A: $2x+y =\lambda2x, \\x+2y = \lambda 2y $
Once you have these equations, you should see that it is merely a problem of determining the eigenvalues $\lambda_1 , \lambda_2 $ of the matrix $M = \begin{pmatrix}
1 & 1/2 \\
1/2 & 1 \\
\end{pmatrix}$ . One of them will yield you the absolute minimum, and the other the absolute maximum.

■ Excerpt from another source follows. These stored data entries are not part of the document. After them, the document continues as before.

-- ==== Sys2Proof/Safety.lean ====
section
/-! DEFINITION. The terms the statements use: results and frames, runs of the engine, the region a command may write, and the
machine's invariant (10_state.md). -/

namespace Sys2Proof.Machine

/-! ## Results and frames -/

/-- The command ended with a finish that gave these results (R31). -/
def Ends (s t : State) (flag : Bool) (res0 res1 : Nat) : Prop :=
  t.status = { s.status with flag := flag, busy := false, done := true, fsm := .idle } ∧
    t.res0 = word res0 ∧ t.res1 = word res1

/-- Every byte of DMEM reads as before. -/
def KeepsMemory (s t : State) : Prop := ∀ a, t.peek a = s.peek a

/-- Every byte of DMEM outside the `len` bytes at `base` reads as before. -/
def KeepsMemoryOutside (base len : Nat) (s t : State) : Prop :=
  ∀ a, ¬(base ≤ a ∧ a < base + len) → t.peek a = s.peek a

/-- Only `STATUS`, `RES0` and `RES1` may differ. -/
def OnlyResults (s t : State) : Prop := t = { s with status := t.status, res0 := t.res0, res1 := t.res1 }

/-- `CMD` values with this opcode decode to the instruction `f` makes of the latches (R54, R55, R56). -/
def Encodes (opcode : Byte) (f : CommandWords → Instr) : Prop :=
  ∀ c : CommandWords, opcodeOf c.cmd = opcode → decodeCommand c = .ok (f c)

/-- Stream bit `p` of the region at `base`, as DMEM holds it (R41). -/
def State.bitAt (s : State) (base p : Nat) : Bool := (s.peek (base + p / 8)).getLsbD (p % 8)

/-- The `w`-bit code at stream bit `p`: the sum of `bit(p + i) · 2^i`, where a stream bit at or past `limit` counts as 0 (R41,
R77). -/
def State.codeAt (s : State) (base limit p w : Nat) : Nat :=
  ((List.range w).map fun i => if p + i < limit then (s.bitAt base (p + i)).toNat * 2 ^ i else 0).sum

/-- The code the reader gives next at width `w` (R77). -/
def State.nextCode (s : State) (w : Nat) : Nat :=
  s.codeAt s.rd.base.toNat (8 * s.rd.len.toNat) s.rd.cur.toNat w

/-- The reader's cursor after a code of width `w` (R77). -/
def State.nextCur (s : State) (w : Nat) : Nat := min (s.rd.cur.toNat + w) (8 * s.rd.len.toNat)

/-- Two regions overlap (R36). -/
def Meets (b1 l1 b2 l2 : Nat) : Prop := 0 < l1 ∧ 0 < l2 ∧ b1 < b2 + l2 ∧ b2 < b1 + l1

/-- A region overlaps the reader region while `RD_VALID` = 1 (R36). -/
def State.MeetsReader (s : State) (base len : Nat) : Prop :=
  s.rd.valid = true ∧ Meets base len s.rd.base.toNat s.rd.len.toNat

/-- The low `w` bits of `v` are ORed into the writer region from its cursor on, the cursor moves past them, and nothing else
changes: of DMEM, no byte but those that hold these bits (R83). -/
def Appends (v w : Nat) (s t : State) : Prop :=
  let base := s.wr.base.toNat
  let cur := s.wr.cur.toNat
  t = { s with dmem := t.dmem, wr := { s.wr with cur := word (cur + w) } } ∧
    (∀ p, t.bitAt base p = (s.bitAt base p || (decide (cur ≤ p) && decide (p < cur + w) && v.testBit (p - cur)))) ∧
    KeepsMemoryOutside (base + cur / 8) ((cur + w - 1) / 8 + 1 - cur / 8) s t

/-- The bytes of `q` go to the output sink in order, as many as fit, and nothing else changes (R99). -/
def Emits (q : Seq) (s t : State) : Prop :=
  let k := min q.length (s.out.cap.toNat - s.out.pos.toNat)
  let start := s.out.base.toNat + s.out.pos.toNat
  t = { s with
    dmem := t.dmem
    out := { s.out with pos := word (s.out.pos.toNat + k) }
    par := { s.par with img := { s.par.img with pixels := t.par.img.pixels, filled := t.par.img.filled } } } ∧
    (s.out.sink = .dmem → t.par = s.par ∧
      ∀ a, t.peek a = if start ≤ a ∧ a < start + k then q.getD (a - start) 0 else s.peek a) ∧
    (s.out.sink = .pixels → t.dmem = s.dmem ∧ t.par.img.filled = start + k ∧
      ∀ a, t.par.img.pixels.read a = if start ≤ a ∧ a < start + k then q[a - start]? else s.par.img.pixels.read a)

/-- A code fits the writer at the compressor's width (R114, R115). -/
def State.CodeFits (s : State) : Prop := s.encWidth ≤ 12 ∧ s.wr.cur.toNat + s.encWidth < 8 * s.wr.len.toNat

/-- The compressor emits one code and counts it (R115). -/
def EmitsCode (c : Nat) (s t : State) : Prop :=
  ∃ u, Appends c s.encWidth s u ∧ t = { u with enc := { u.enc with codes := u.enc.codes + 1 } }

/-- `c` is the smallest code that holds `q` (R113). -/
def Dict.First (d : Dict) (q : Seq) (c : Nat) : Prop := d.lookup c = some q ∧ ∀ j, j < c → d.lookup j ≠ some q

/-- `B[i]`, the byte at offset `i` of the parse region, as DMEM holds it (R122). -/
def State.byteAt (s : State) (i : Nat) : Byte := s.peek (s.par.base + i)

/-- `B[i .. j)` (R9, R122). -/
def State.bytesAt (s : State) (i j : Nat) : Seq := (List.range (j - i)).map fun k => s.byteAt (i + k)

/-- `u16le(i)` (R122). -/
def State.u16At (s : State) (i : Nat) : U16 := u16Of (s.byteAt i) (s.byteAt (i + 1))

/-- `z` is the first offset from `i` on, inside the parse region, whose byte is 0x00 (R131, R133). -/
def State.ZeroAt (s : State) (i z : Nat) : Prop :=
  i ≤ z ∧ z < s.par.len ∧ s.byteAt z = 0#8 ∧ ∀ y, i ≤ y → y < z → s.byteAt y ≠ 0#8

/-- No byte from offset `i` to the end of the parse region is 0x00. -/
def State.NoZeroFrom (s : State) (i : Nat) : Prop := ∀ y, i ≤ y → y < s.par.len → s.byteAt y ≠ 0#8

/-- `t` is a colour table of `k` entries, read from offset `i` of the parse region (R65). -/
def State.TableAt (s : State) (i k : Nat) (t : ColorTable) : Prop :=
  t.length = k ∧ ∀ e, e < k → t[e]? = some ⟨s.byteAt (i + 3 * e), s.byteAt (i + 3 * e + 1), s.byteAt (i + 3 * e + 2)⟩

/-! ## The host -/

/-- `s` with these actions left in the host's script. -/
def State.withScript (s : State) (ops : List HostOp) : State := { s with host := { s.host with script := ops } }

/-- The agent whose move is next: the one `turns` names, else the engine while `BUSY` = 1 and the host otherwise (R30; log 5). -/
def State.mover (s : State) : Agent :=
  match s.host.turns with
  | [] => if s.status.busy then .engine else .host
  | a :: _ => a

/-- `s` with that move's turn taken. -/
def State.turned (s : State) : State := { s with host := { s.host with turns := s.host.turns.tail } }

/-- The host, in its move, gives the block a hardware reset: it is the next action of its script, and `t` is what it leaves (R164;
log 14). -/
def State.HardwareResets (s t : State) : Prop :=
  s.mover = .host ∧ ∃ init rest, s.host.script = .hardwareReset init :: rest ∧
    t = State.hardwareReset s.dmemSize (Memory.ofCells s.dmemSize init)
      { s.host with script := rest, turns := s.host.turns.tail }

/-- The engine, in its move, runs the one micro-step of an accepted SOFT_RESET, and `t` is what it leaves (R151). -/
def State.SoftResets (s t : State) : Prop :=
  s.mover = .engine ∧ s.status.busy = true ∧ s.cmd = 0xFF#8 ∧ exec .softReset s.turned = .next t

/-! ## Accessor reads -/

/-- CONT_READ gives this value (R148). -/
def ReadsField (s : State) (block field element : Word) (v : Nat) : Prop :=
  ∃ t, exec (.contRead block field element) s = .next t ∧ Ends s t true v 0 ∧ OnlyResults s t

/-- CONT_READ gives one byte of a sequence, or faults on an element that is not below its length (R148). -/
def ReadsElement (s : State) (block field element : Word) (bs : Seq) : Prop :=
  (∀ b, bs[element.toNat]? = some b → ReadsField s block field element b.toNat) ∧
    (bs.length ≤ element.toNat →
      exec (.contRead block field element) s = .next (s.raise .index 2 element.toNat))

/-- CONT_READ faults: the field is not listed for the block (R148). -/
def NoField (s : State) (block field element : Word) : Prop :=
  exec (.contRead block field element) s = .next (s.raise .index 1 field.toNat)

/-! ## Runs of the engine -/

/-- `k` micro-steps of the engine, with no host step between them. -/
def engineRun : Nat → State → Host.Outcome State Fault Refusal
  | 0, s => .next s
  | k + 1, s =>
    match engineStep s with
    | .next t => engineRun k t
    | .fault f => .fault f
    | .refused r => .refused r

/-- `k` steps of the machine. -/
def stepRun : Nat → State → Host.Outcome State Fault Refusal
  | 0, s => .next s
  | k + 1, s =>
    match step s with
    | .next t => stepRun k t
    | .fault f => .fault f
    | .refused r => .refused r

/-- The `RES0` of each instruction of a list, run one after the other, and the last state: none if one of them stops or ends in
the fault state. -/
def execResults : List Instr → State → Option (List Word × State)
  | [], s => some ([], s)
  | i :: is, s =>
    match exec i s with
    | .next t =>
      if t.status.fault then none
      else match execResults is t with
        | none => none
        | some (rs, u) => some (t.res0 :: rs, u)
    | .fault _ => none
    | .refused _ => none

/-- A command other than SOFT_RESET is running. -/
def State.running (s : State) : Prop := s.status.busy = true ∧ s.cmd ≠ 0xFF#8

/-- A command other than SOFT_RESET is running, and `STATUS.FSM` holds this state. -/
def State.runs (s : State) (f : Fsm) : Prop := s.running ∧ s.status.fsm = f

/-- The region, as an address and a length, that the engine's next micro-step may write (R36, R38). -/
def State.target (s : State) : Nat × Nat :=
  if s.cmd = 0xFF#8 then (0, 0)
  else
    match s.status.fsm with
    | .decode false _ => (s.out.base.toNat, s.out.cap.toNat)
    | .decode true _ => (0, 0)
    | .compress _ => (s.wr.base.toNat, s.wr.len.toNat)
    | .parse _ => (0, 0)
    | .idle =>
      match decodeCommand s.commandWords with
      | .ok (.wrInit base len) => (base.toNat, len.toNat)
      | .ok (.wrAppend _ _) => (s.wr.base.toNat, s.wr.len.toNat)
      | .ok (.tblLookup _ base cap) => (base.toNat, cap.toNat)
      | _ => (0, 0)

/-! ## The machine's invariant -/

/-- The dictionary invariants (a) to (e) of R23, with the width law of R90. -/
structure Dict.Inv (d : Dict) : Prop where
  nMin : 2 ≤ d.n.toNat
  nMax : d.n.toNat ≤ 11
  literals : ∀ c, c < 2 ^ d.n.toNat → d.lookup c = some [byte c]
  clear : d.lookup (2 ^ d.n.toNat) = some []
  eoi : d.lookup (2 ^ d.n.toNat + 1) = some []
  countMin : 2 ^ d.n.toNat + 2 ≤ d.count
  countMax : d.count ≤ Config.dictMax
  width : d.width.toNat = max (d.n.toNat + 1) (bitlen d.count)

/-- A pixel buffer's invariant (R27): cells `0 .. filled-1` hold bytes, and cells from `filled` on are UNWRITTEN. -/
structure Image.Inv (img : Image) : Prop where
  canonical : img.pixels.wf = true
  written : ∀ k, (img.pixels.read k).isSome = true ↔ k < img.filled
  bound : img.filled ≤ img.cells

/-- A colour table's size is a power of two in [2, 256] (R27, R65). -/
def ColorTable.Inv (t : ColorTable) : Prop := ∃ e, 1 ≤ e ∧ e ≤ 8 ∧ t.length = 2 ^ e

/-- What holds of an image record's local colour table and pixels. -/
def Image.Legal (img : Image) : Prop := img.Inv ∧ ∀ t, img.lct = some t → ColorTable.Inv t

/-- What holds of a container (R27). -/
structure Container.Inv (c : Container) : Prop where
  gct : ∀ t, c.gct = some t → ColorTable.Inv t
  images : ∀ img, Block.image img ∈ c.blocks → img.Legal

/-- A region lies in DMEM (R35). -/
def State.InDmem (s : State) (base len : Nat) : Prop := base + len ≤ s.dmemSize

/-- What holds while the decompress machine runs (R98, R140). -/
structure State.Decoding (s : State) (inParse : Bool) : Prop where
  reader : s.rd.valid = true
  table : s.tbl.valid = true
  dmemSink : inParse = false →
    s.out.sink = .dmem ∧ s.InDmem s.out.base.toNat s.out.cap.toNat ∧ s.hitsReader s.out.base s.out.cap = false
  pixelSink : inParse = true →
    s.out.sink = .pixels ∧ s.par.img.filled = s.out.base.toNat + s.out.pos.toNat ∧
      s.out.base.toNat + s.out.cap.toNat = s.par.img.cells
  parser : inParse = true →
    s.cont.valid = false ∧ s.InDmem s.par.base s.par.len ∧ s.par.pos.toNat + s.par.subLen.toNat ≤ s.par.len

/-- What holds while the compress machine runs (R112, R117). -/
structure State.Encoding (s : State) (st : EncState) : Prop where
  writer : s.wr.valid = true
  table : s.tbl.valid = true
  symbolWidth : s.tbl.n.toNat = s.enc.n
  source : s.InDmem s.enc.src s.enc.len
  reader : s.hitsReader s.wr.base s.wr.len = false
  started : st = .start → s.enc.idx = 0 ∧ s.enc.buf = []
  scanning : st = .scan → s.enc.idx < s.enc.len
  scanned : st = .flush ∨ st = .eoi → s.enc.idx = s.enc.len
  buffer : s.enc.buf = [] ∧ s.enc.idx = 0 ∨ s.enc.buf ≠ [] ∧ ∃ c, s.tbl.find s.enc.buf = some c

/-- What holds while a parser state outside the decoder runs (R122, R136 to R140). -/
structure State.Parsing (s : State) (st : ParState) : Prop where
  invalid : s.cont.valid = false
  region : s.InDmem s.par.base s.par.len
  cursor : s.par.pos.toNat ≤ s.par.len
  header : st = .header → s.par.pos.toNat = 0
  table : st = .subLen ∨ st = .subData → s.tbl.valid = true

/-- The invariants of the stored data: of DMEM, the reader, the writer, the dictionary, the output, the image being built and the
container (10_state.md). They hold in every state, whatever runs. -/
structure State.DataInv (s : State) : Prop where
  sizeMin : 1 ≤ s.dmemSize
  sizeMax : s.dmemSize ≤ Config.dmemSizeMax
  memory : s.dmem.wf = true
  cells : ∀ c ∈ s.dmem, c.1 < s.dmemSize
  readerCursor : s.rd.cur.toNat ≤ 8 * s.rd.len.toNat
  readerRegion : s.rd.valid = true → s.InDmem s.rd.base.toNat s.rd.len.toNat
  writerCursor : s.wr.valid = true → s.wr.cur.toNat < 8 * s.wr.len.toNat
  writerRegion : s.wr.valid = true → s.InDmem s.wr.base.toNat s.wr.len.toNat
  table : s.tbl.valid = true → s.tbl.Inv
  output : s.out.pos.toNat ≤ s.out.cap.toNat
  image : s.par.img.Legal
  container : s.cont.Inv

/-- The invariants of 10_state.md, with what the running machine's rules need of them. -/
structure State.Inv (s : State) : Prop extends s.DataInv where
  notDone : s.status.busy = true → s.status.done = false
  ended : s.status.busy = false → s.status.fault = false → s.status.fsm = .idle
  faulted : s.status.busy = true → s.status.fault = true → s.cmd = 0xFF#8
  decoding : ∀ p st, s.running → s.status.fsm = .decode p st → s.Decoding p
  encoding : ∀ st, s.running → s.status.fsm = .compress st → s.Encoding st
  parsing : ∀ st, s.running → s.status.fsm = .parse st → s.Parsing st

end Sys2Proof.Machine
end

This is done by solving the characteristic polynomial. 
$
\left| \begin{array}{ccc}
1-\lambda & 1/2 \\
1/2  & 1-\lambda \\
\end{array} \right| = 0
$
Which yields:
$ (1-\lambda)^2 = 1/4 \rightarrow \lambda_1 =1/2 ,\lambda_2 =3/2$ 
Now you have either of the two cases:
 $2x+ y = x \rightarrow (x,y)=(-1,1)*t\\
  2x+ y = 3x \rightarrow (x,y) = (1,1)*t $
In order to have them with length of 8, you should find the relevant $t$ for which $|| (-t,t)||^2=8, ||(t,t)||^2=8$

Another way to think about your problem is that you have a quadratic form $ ax^2 + 2bxy + cy^2  $, where $ a = 1, b= 1/2 , c = 1$  . The maximal and minimal values of a quadratic form, under the constraint of constant length of $(x,y)$ is attained in its eigenvalues, and $(x,y)$ direction is the direction of the eigenvectors.